We know that pollution is a human problem because it is a relatively recent development in the planet’s history. Before the 19th century industrial revolution, people lived more in harmony with their immediate environment. As rapid industrialisation has spread around the globe, so the problem of pollution especially water/river has spread with it.
Today, with about ten billion people on the planet, it has become apparent that there are limits. Pollution is one of the signs that humans have exceeded those limits. Perhaps, the main problem associated with water or river pollution is that it kills life that inhabits water-based ecosystems. Dead fish, birds, dolphins and many other animals often wind up on beaches, killed by pollutants in their habitats.
Pollution disrupts the natural food chain as well. Pollutants such as Cadmium and lead are eaten by tiny animals later, these animals are consumed by fish and shellfish, and the food chain continues to be disrupted at all higher levels. Eventually, humans are affected by this process as well; people can get diseases such as hepatitis by eating sea food that has been poisoned. Ecosystem can be severely changed or destroyed by water pollution.
Sometime ago, some Ecosystem scholars stated that some people believe pollution is an inescapable result of human activity: they argue that if we want to have industries/factories, cars, ships, cities, oil and coastal resorts, some degree of pollution is almost certain to result. In other words, pollution is necessary evil that people must put up with if they want to make progress. Fortunately, not everyone agrees with this point of view. One reason people have woken up to the problem of pollution is that it brings costs of its own that undermine any economic benefits that come about by polluting.

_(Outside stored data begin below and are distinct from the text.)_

-- ==== Sys2Proof/Tests/Slice0.lean ====
section
/-! SUPPORT. Tests: the WellFormed smoke test, one word written out from the spec's encoding for every constructor, single
steps with the results spec/95_test_vectors.md gives, and for every statement with hypotheses a theorem that meets them
all. Expected results come from spec/95_test_vectors.md and from the rules' own examples. -/

namespace Sys2Proof.Tests

open Sys2Proof.Machine

/-! ### Helpers -/

/-- A Running machine at `pc` with the given words in memory, everything else as at reset. -/
def placed (pc : Word) (cells : List (Word × Word)) : State :=
  { State.reset with pc := pc, mem := cells.foldl (fun m c => memWrite m c.1 c.2) [] }

/-- One word at 0x3000, about to be fetched. -/
def one (w : Word) : State := placed 0x3000 [(0x3000, w)]

/-- The given general registers changed. -/
def withRegs (s : State) (rs : List (Reg × Word)) : State := rs.foldl (fun t r => setReg t r.1 r.2) s

/-- The environment has exactly these bytes to give and then never returns from `read_char`. -/
def withInput (s : State) (bs : List Byte) : State := setInput s { ready := bs, tail := .silent, drawn := 0 }

/-- The outcome is a next state with the given property. -/
def nextIs (o : Host.Outcome State Fault Refusal) (p : State → Bool) : Bool :=
  match o with
  | .next t => p t
  | .fault _ | .refused _ => false

/-- The outcome is the given fault. -/
def faultIs (o : Host.Outcome State Fault Refusal) (f : Fault) : Bool :=
  match o with
  | .fault g => decide (g = f)
  | .next _ | .refused _ => false

/-- What the rows of spec/95_test_vectors.md section 2.4 list: a register, the flags and PC afterwards. -/
def ends (w : Word) (rs : List (Reg × Word)) (r : Reg) (v : Word) (c : BitVec 3) : Bool :=
  nextIs (step (withRegs (one w) rs)) fun t => getReg t r = v ∧ condOf t = c ∧ t.pc = 0x3001

/-- What the rows of section 2.5 list: PC afterwards. -/
def goesTo (s : State) (pc : Word) : Bool := nextIs (step s) fun t => t.pc = pc

/-- A machine whose first `n` words, from address 0 up, are all 0x0101, its registers zero. -/
def filledFrom : Nat → Nat → Mem
  | _, 0 => []
  | lo, n + 1 => (lo, 0x0101) :: filledFrom (lo + 1) n

theorem memReadAt_filledFrom (n : Nat) :
    ∀ lo a, memReadAt (filledFrom lo n) a = if lo ≤ a ∧ a < lo + n then 0x0101 else 0 := by
  induction n with
  | zero => intro lo a; rw [if_neg (by omega)]; rfl
  | succ n ih =>
    intro lo a
    simp only [filledFrom, memReadAt, ih]
    split_ifs <;> first | rfl | omega

theorem memWfFrom_filledFrom (n : Nat) : ∀ lo, lo + n ≤ 0x10000 → memWfFrom lo (filledFrom lo n) = true := by
  induction n with
  | zero => intro lo _; rfl
  | succ n ih =>
    intro lo h
    simp only [filledFrom, memWfFrom, Bool.and_eq_true, decide_eq_true_eq]
    exact ⟨⟨⟨Nat.le_refl _, by omega⟩, by decide⟩, ih (lo + 1) (by omega)⟩

/-- A word in memory whose first `n` words are 0x0101, at the last address, where PC stands; R0 is 0. -/
def filled (n : Nat) (w : Word) : State := { State.reset with pc := 0xFFFF, mem := filledFrom 0 n ++ [(0xFFFF, w)] }

theorem memReadAt_append_last (n : Nat) (w : Word) :
    ∀ lo a, lo + n ≤ 0xFFFF →
      memReadAt (filledFrom lo n ++ [(0xFFFF, w)]) a = if lo ≤ a ∧ a < lo + n then 0x0101 else if a = 0xFFFF then w else 0 := by
  induction n with
  | zero => intro lo a _; rw [if_neg (by omega)]; rfl
  | succ n ih =>
    intro lo a h
    simp only [filledFrom, List.cons_append, memReadAt, ih (lo + 1) a (by omega)]
    split_ifs <;> first | rfl | omega

theorem loadWord_filled (n : Nat) (w a : Word) (h : n ≤ 0xFFFF) :
    loadWord (filled n w) a = if a.toNat < n then 0x0101 else if a = 0xFFFF then w else 0 := by
  have := memReadAt_append_last n w 0 a.toNat (by omega)
  simp only [Nat.zero_le, true_and, Nat.zero_add] at this
  rw [show loadWord (filled n w) a = memReadAt (filledFrom 0 n ++ [(0xFFFF, w)]) a.toNat from rfl, this]
  have e : a = 0xFFFF ↔ a.toNat = 0xFFFF := by
    constructor
    · rintro rfl; rfl
    · intro h; exact BitVec.eq_of_toNat_eq h
  simp only [e]

/-! ### Well-formed instructions (spec/30_encoding.md R88, R89) -/

/-- The one check refuses the generic TRAP row with a vector that has a row of its own, from 0x20 to 0x25. -/
theorem test_wf_refuses : Instr.wf (.trap 0 0x20) = false ∧ Instr.wf (.trap 0xF 0x25) = false := by decide

theorem test_wf_accepts : Instr.wf (.trap 0 0x1F) = true ∧ Instr.wf (.trap 0xF 0x26) = true ∧ Instr.wf .getc = true := by decide

/-! ### Decoding, each word written out from the formats of R81 and the opcodes of R85 -/

theorem test_decode_br : decode 0b0000_001_111111101 = .br 0b001 0x1FD := by decide
theorem test_decode_addReg : decode 0b0001_010_011_0_00_100 = .addReg .r2 .r3 .r4 := by decide
theorem test_decode_addImm : decode 0b0001_010_011_1_10000 = .addImm .r2 .r3 0b10000 := by decide
theorem test_decode_ld : decode 0b0010_010_000000101 = .ld .r2 5 := by decide
theorem test_decode_st : decode 0b0011_011_111111110 = .st .r3 0x1FE := by decide
theorem test_decode_jsr : decode 0b0100_1_00000010000 = .jsr 16 := by decide
theorem test_decode_jsrr : decode 0b0100_0_00_010_000000 = .jsrr .r2 := by decide
theorem test_decode_andReg : decode 0b0101_101_110_0_00_111 = .andReg .r5 .r6 .r7 := by decide
theorem test_decode_andImm : decode 0b0101_010_001_1_01111 = .andImm .r2 .r1 15 := by decide
theorem test_decode_ldr : decode 0b0110_001_010_111111 = .ldr .r1 .r2 0x3F := by decide
theorem test_decode_str : decode 0b0111_000_110_000010 = .str .r0 .r6 2 := by decide
theorem test_decode_rti : decode 0b1000_000000000000 = .rti 0 := by decide
theorem test_decode_not : decode 0b1001_001_010_111111 = .not .r1 .r2 := by decide
theorem test_decode_ldi : decode 0b1010_001_000000011 = .ldi .r1 3 := by decide
theorem test_decode_sti : decode 0b1011_100_000000001 = .sti .r4 1 := by decide
theorem test_decode_jmp : decode 0b1100_000_011_000000 = .jmp .r3 := by decide
theorem test_decode_res : decode 0b1101_101010111100 = .res 0xABC := by decide
theorem test_decode_lea : decode 0b1110_101_111111111 = .lea .r5 0x1FF := by decide
theorem test_decode_trap : decode 0b1111_0000_00100110 = .trap 0 0x26 := by decide
theorem test_decode_getc : decode 0b1111_0000_00100000 = .getc := by decide
theorem test_decode_out : decode 0b1111_0000_00100001 = .out := by decide
theorem test_decode_puts : decode 0b1111_0000_00100010 = .puts := by decide
theorem test_decode_inChar : decode 0b1111_0000_00100011 = .inChar := by decide
theorem test_decode_putsp : decode 0b1111_0000_00100100 = .putsp := by decide
theorem test_decode_halt : decode 0b1111_0000_00100101 = .halt := by decide

/-- The rows of section 2.3 that differ from another row in ignored bits only. -/
theorem test_decode_ignored :
    decode 0x14DC = decode 0x14C4 ∧ decode 0x9280 = decode 0x92BF ∧ decode 0x92A0 = decode 0x92BF ∧
      decode 0xCEFF = decode 0xC0C0 ∧ decode 0x46BF = decode 0x4080 ∧ decode 0xFF25 = decode 0xF025 := by decide

/-- The encoder gives section 2.4's words. -/
theorem test_encode :
    encode (.addReg .r2 .r3 .r4) = 0x14C4 ∧ encode (.not .r1 .r2) = 0x92BF ∧ encode (.jmp .r7) = 0xC1C0 ∧
      encode (.jsrr .r2) = 0x4080 ∧ encode .halt = 0xF025 ∧ encode (.rti 0) = 0x8000 := by decide

theorem test_decodeTableWord :
    decodeTableWord 16 0x14C4 = some (.addReg .r2 .r3 .r4) ∧ decodeTableWord 16 0xF025 = some .halt := by decide

/-! ### Bit fields and flags (section 2.1, section 2.2) -/

theorem test_bits :
    bits 0xABCD 15 12 = 0xA ∧ bits 0xABCD 11 9 = 5 ∧ bits 0xABCD 8 6 = 7 ∧ bits 0xABCD 5 5 = 0 ∧ bits 0xABCD 10 0 = 0x3CD ∧
      bits 0xABCD 15 0 = 0xABCD := by decide

theorem test_sext16 :
    sext16 0x1F#5 = 0xFFFF ∧ sext16 0x0F#5 = 0x000F ∧ sext16 0x20#6 = 0xFFE0 ∧ sext16 0x100#9 = 0xFF00 ∧
      sext16 0x0FF#9 = 0x00FF ∧ sext16 0x400#11 = 0xFC00 ∧ sext16 4#3 = 0xFFFC := by decide

theorem test_setcc :
    withCc 0x0002 (ccOf 0x7FFF) = 0x0001 ∧ withCc 0x0002 (ccOf 0x8000) = 0x0004 ∧ withCc 0x0004 (ccOf 0) = 0x0002 ∧
      withCc 0x8001 (ccOf 0x8000) = 0x8004 ∧ withCc 0x7FF9 (ccOf 0) = 0x7FFA := by decide

/-! ### Single steps (sections 2.4 to 2.9 and S1 to S9) -/

/-- The placed word is fetched and run as the first instruction after reset. -/
theorem test_withFetchWord : goesTo (State.reset.withFetchWord 16 0x4810) 0x3011 = true := by decide

theorem test_addReg_wraps : ends 0x14C4 [(.r3, 0x8000), (.r4, 0xFFFF)] .r2 0x7FFF 0b001 = true := by decide
theorem test_addReg_doubles : ends 0x1241 [(.r1, 0x4001)] .r1 0x8002 0b100 = true := by decide
theorem test_addImm_negative : ends 0x16F0 [(.r3, 0x1234)] .r3 0x1224 0b001 = true := by decide
theorem test_addImm_zero : ends 0x127F [(.r1, 0x0001)] .r1 0x0000 0b010 = true := by decide
theorem test_andReg : ends 0x5B87 [(.r6, 0xF0F0), (.r7, 0x0FF0)] .r5 0x00F0 0b001 = true := by decide
theorem test_andImm_sign_extends : ends 0x5470 [(.r1, 0xBEEF)] .r2 0xBEE0 0b100 = true := by decide
theorem test_not : ends 0x927F [(.r1, 0x7FFF)] .r1 0x8000 0b100 = true := by decide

Take oil spills, for instance. They can happen if tankers are too poorly built to survive accidents at sea. The main problem is that the people who bear the cost of the spill (typically a small host or coastal community) are not the people who caused the problem in the first place, but the people who operate the tanker (typically the oil company or oil explorer). Yet everyone who puts petrol (gasoline) into his/her cars or uses almost any kind of petroleum fueled transport contributes to the problem in some way; so oil spills area problems for everyone.
Finally, the environment is everything that surrounds us that gives us life and health often.
Kenneth Uzoma Agwasim.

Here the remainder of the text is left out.